▶ **Your objective**: In the records, find every line with the word "showMessageEnd" and copy it out.

▶ **Dataset entries**:
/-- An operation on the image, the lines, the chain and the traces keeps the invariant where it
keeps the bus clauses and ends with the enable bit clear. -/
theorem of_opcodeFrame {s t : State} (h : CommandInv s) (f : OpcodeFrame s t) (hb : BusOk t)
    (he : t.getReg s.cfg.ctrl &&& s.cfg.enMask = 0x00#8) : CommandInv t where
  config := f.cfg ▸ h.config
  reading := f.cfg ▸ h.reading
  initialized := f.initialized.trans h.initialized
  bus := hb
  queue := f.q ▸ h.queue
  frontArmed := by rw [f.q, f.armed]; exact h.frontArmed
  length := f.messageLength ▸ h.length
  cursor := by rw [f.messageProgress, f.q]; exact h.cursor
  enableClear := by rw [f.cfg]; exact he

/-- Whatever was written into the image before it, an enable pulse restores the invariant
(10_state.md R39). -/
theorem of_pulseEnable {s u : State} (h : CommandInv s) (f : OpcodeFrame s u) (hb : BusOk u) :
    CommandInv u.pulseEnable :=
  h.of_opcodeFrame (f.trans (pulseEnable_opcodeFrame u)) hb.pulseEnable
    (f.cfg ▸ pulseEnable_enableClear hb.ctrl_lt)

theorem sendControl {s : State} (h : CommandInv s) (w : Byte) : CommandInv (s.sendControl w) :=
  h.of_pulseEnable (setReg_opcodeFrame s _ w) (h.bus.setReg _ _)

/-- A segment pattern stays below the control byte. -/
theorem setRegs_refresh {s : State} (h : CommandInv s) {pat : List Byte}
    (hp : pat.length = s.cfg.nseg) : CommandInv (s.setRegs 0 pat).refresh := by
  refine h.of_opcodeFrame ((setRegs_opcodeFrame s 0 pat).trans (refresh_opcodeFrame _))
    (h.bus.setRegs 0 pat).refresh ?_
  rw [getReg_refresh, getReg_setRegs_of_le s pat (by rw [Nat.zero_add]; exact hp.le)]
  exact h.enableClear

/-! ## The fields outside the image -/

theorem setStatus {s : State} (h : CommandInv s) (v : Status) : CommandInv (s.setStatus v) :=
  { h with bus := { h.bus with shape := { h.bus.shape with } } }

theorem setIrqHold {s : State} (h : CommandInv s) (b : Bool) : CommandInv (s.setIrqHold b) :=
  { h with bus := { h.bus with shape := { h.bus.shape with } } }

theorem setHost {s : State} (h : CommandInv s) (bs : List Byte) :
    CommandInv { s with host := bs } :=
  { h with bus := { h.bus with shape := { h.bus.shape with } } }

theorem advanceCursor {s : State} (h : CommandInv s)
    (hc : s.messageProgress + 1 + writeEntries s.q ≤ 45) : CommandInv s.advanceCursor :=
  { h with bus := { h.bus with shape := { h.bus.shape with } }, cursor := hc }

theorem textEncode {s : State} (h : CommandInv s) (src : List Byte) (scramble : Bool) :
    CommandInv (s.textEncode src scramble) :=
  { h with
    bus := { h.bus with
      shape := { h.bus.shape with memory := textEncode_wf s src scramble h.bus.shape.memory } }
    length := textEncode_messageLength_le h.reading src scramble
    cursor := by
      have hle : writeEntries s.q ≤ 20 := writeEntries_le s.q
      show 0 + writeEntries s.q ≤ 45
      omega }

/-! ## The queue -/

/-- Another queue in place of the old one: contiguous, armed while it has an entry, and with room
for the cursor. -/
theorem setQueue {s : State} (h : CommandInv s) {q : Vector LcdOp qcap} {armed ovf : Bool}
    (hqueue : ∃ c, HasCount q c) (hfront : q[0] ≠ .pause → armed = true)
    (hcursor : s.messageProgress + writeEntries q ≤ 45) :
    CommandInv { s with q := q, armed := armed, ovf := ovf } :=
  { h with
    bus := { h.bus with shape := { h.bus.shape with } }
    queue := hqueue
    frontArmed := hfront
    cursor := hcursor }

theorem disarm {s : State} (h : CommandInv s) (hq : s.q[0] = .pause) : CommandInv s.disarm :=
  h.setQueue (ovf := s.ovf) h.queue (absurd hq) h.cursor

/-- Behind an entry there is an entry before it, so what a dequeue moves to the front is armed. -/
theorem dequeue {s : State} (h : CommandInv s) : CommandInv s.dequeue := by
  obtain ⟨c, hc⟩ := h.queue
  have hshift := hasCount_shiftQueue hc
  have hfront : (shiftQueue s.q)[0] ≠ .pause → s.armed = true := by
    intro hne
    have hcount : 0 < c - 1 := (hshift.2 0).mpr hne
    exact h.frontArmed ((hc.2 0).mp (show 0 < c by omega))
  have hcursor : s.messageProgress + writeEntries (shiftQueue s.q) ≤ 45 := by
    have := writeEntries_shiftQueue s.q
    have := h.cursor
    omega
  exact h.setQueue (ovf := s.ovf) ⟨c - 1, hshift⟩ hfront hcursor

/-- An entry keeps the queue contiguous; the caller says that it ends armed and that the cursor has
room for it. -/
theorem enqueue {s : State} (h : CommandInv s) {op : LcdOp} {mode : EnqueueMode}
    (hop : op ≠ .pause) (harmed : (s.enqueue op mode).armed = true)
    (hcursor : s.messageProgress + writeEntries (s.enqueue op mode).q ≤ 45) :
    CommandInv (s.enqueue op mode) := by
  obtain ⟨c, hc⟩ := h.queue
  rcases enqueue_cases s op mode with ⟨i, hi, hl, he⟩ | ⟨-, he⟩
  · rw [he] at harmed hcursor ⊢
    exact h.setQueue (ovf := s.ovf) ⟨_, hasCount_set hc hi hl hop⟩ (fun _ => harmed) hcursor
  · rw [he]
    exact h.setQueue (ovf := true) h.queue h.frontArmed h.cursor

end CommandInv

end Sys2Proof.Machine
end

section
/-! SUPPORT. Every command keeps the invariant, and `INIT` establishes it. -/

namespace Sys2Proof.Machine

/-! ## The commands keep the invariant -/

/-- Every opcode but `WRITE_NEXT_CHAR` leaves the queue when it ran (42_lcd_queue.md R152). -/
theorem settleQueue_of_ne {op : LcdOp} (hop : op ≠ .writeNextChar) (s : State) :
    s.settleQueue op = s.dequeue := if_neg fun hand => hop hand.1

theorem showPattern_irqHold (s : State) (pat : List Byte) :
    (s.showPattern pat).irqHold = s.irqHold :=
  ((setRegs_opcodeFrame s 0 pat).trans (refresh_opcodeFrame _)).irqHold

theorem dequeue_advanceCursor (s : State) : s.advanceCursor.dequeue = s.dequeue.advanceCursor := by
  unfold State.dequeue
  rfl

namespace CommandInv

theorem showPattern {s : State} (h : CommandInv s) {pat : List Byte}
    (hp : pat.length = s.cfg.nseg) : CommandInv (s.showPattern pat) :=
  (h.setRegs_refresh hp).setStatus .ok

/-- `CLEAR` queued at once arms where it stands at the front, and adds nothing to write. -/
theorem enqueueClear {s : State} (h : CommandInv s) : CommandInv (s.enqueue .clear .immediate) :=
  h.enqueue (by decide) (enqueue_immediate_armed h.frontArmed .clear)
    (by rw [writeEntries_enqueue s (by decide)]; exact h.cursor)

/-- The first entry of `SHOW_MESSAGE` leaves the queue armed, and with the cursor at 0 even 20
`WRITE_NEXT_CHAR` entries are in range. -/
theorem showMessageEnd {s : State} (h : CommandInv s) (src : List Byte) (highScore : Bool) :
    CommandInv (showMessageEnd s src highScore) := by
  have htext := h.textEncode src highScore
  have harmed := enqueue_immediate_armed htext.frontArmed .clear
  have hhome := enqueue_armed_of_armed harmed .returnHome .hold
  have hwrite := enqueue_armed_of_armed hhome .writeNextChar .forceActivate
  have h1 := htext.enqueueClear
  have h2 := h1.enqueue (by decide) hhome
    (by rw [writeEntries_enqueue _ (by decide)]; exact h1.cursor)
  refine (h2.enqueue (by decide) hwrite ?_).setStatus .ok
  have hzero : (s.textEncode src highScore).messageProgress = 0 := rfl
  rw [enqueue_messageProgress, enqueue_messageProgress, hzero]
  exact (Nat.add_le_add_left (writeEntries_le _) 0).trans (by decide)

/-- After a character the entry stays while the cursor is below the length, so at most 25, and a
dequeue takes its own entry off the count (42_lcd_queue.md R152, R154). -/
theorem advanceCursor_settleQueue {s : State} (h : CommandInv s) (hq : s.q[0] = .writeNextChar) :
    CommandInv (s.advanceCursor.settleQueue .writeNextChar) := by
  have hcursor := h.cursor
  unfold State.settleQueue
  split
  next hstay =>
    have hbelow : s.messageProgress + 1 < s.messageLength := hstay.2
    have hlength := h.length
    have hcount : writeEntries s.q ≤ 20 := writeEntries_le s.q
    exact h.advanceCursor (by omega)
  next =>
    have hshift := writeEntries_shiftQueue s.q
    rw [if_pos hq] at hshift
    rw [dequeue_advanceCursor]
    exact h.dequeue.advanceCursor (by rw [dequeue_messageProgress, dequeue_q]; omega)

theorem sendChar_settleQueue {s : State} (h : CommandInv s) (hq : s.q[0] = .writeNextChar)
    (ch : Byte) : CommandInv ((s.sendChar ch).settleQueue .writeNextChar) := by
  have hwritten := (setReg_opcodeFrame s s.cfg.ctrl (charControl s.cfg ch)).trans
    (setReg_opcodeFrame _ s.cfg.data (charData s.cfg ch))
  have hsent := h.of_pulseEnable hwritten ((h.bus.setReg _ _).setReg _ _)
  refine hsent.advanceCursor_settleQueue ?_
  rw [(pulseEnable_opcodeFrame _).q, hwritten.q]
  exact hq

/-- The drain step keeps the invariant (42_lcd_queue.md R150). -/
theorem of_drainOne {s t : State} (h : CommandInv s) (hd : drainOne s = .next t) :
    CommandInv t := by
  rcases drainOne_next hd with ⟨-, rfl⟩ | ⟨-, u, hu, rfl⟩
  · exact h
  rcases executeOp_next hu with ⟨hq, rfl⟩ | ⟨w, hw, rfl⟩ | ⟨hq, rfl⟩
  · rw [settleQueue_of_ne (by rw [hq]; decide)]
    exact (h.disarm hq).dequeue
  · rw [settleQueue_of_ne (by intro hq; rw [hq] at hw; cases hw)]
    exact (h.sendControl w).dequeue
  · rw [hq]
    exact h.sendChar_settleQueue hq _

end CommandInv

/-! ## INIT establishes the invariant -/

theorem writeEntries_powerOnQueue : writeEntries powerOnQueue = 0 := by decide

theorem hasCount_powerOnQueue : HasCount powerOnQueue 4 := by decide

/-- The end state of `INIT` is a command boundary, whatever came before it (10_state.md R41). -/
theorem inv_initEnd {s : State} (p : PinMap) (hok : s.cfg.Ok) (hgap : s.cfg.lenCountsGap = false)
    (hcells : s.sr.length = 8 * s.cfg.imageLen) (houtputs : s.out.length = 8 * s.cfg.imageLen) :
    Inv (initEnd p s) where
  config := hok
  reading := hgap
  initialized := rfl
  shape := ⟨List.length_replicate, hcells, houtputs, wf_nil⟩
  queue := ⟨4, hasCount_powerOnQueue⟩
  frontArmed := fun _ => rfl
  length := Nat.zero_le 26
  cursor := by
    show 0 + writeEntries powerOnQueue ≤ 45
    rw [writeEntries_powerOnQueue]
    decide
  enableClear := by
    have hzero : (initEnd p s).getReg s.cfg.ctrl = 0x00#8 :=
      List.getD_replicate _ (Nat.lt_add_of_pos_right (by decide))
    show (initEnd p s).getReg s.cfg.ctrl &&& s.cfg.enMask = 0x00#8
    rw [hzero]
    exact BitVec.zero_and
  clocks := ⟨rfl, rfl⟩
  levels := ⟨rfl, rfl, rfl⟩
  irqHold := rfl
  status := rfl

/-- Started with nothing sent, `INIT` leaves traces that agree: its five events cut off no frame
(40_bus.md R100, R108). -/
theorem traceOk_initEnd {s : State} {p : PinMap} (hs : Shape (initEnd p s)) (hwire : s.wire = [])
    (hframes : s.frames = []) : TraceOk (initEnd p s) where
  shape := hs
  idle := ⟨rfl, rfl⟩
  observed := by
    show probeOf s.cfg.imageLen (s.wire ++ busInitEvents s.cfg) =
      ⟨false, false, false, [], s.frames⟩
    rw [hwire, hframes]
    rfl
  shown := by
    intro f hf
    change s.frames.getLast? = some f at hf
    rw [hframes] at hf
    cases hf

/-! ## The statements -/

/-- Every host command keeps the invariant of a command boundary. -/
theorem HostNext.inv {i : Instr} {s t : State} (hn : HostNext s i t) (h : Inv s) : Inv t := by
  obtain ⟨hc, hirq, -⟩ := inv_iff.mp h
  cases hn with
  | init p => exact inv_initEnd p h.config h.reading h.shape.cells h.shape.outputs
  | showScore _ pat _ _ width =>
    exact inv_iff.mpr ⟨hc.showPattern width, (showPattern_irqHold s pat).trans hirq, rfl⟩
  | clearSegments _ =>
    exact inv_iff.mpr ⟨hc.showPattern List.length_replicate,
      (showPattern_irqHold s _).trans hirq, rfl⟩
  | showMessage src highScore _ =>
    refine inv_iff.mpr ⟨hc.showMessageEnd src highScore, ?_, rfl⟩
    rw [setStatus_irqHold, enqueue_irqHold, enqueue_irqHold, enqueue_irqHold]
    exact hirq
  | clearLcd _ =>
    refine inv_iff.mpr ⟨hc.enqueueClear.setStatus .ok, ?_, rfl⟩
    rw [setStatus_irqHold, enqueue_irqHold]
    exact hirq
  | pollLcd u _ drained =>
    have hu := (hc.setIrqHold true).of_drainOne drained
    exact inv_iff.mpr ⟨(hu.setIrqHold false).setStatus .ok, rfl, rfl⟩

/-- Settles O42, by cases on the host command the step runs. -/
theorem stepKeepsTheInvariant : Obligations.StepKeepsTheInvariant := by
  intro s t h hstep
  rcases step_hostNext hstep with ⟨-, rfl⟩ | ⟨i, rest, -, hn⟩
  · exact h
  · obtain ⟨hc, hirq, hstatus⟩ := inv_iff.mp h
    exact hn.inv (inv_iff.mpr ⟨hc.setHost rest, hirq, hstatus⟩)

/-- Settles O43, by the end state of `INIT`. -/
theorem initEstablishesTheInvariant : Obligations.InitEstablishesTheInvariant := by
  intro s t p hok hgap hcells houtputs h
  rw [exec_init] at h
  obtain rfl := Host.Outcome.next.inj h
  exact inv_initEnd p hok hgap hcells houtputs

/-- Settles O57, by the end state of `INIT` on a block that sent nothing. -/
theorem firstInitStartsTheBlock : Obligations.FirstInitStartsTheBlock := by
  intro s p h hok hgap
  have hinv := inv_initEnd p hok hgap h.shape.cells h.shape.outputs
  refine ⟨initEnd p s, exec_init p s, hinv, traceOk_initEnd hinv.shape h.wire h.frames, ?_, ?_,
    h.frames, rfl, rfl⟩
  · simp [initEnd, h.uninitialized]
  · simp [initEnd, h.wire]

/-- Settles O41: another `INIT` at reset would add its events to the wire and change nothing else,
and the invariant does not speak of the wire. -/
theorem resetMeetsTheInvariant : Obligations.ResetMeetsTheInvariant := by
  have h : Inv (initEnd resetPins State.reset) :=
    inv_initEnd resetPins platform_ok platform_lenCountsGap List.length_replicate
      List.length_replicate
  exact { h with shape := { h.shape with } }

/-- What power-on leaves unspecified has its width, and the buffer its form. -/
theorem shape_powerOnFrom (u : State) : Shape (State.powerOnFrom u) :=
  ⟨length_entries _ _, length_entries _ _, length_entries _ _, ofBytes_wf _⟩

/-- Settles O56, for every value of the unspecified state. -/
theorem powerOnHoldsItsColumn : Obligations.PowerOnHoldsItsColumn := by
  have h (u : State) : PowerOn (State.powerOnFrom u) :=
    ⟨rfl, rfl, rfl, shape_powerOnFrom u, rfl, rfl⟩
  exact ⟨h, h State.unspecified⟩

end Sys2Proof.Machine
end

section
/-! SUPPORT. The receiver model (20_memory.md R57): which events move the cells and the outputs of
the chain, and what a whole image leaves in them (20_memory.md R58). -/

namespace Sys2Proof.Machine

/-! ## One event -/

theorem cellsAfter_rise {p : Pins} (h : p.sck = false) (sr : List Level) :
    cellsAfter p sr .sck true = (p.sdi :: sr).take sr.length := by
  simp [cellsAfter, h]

▶ **Result for this exercise**:
theorem showMessageEnd {s : State} (h : CommandInv s) (src : List Byte) (highScore : Bool) :
    CommandInv (showMessageEnd s src highScore) := by
    refine inv_iff.mpr ⟨hc.showMessageEnd src highScore, ?_, rfl⟩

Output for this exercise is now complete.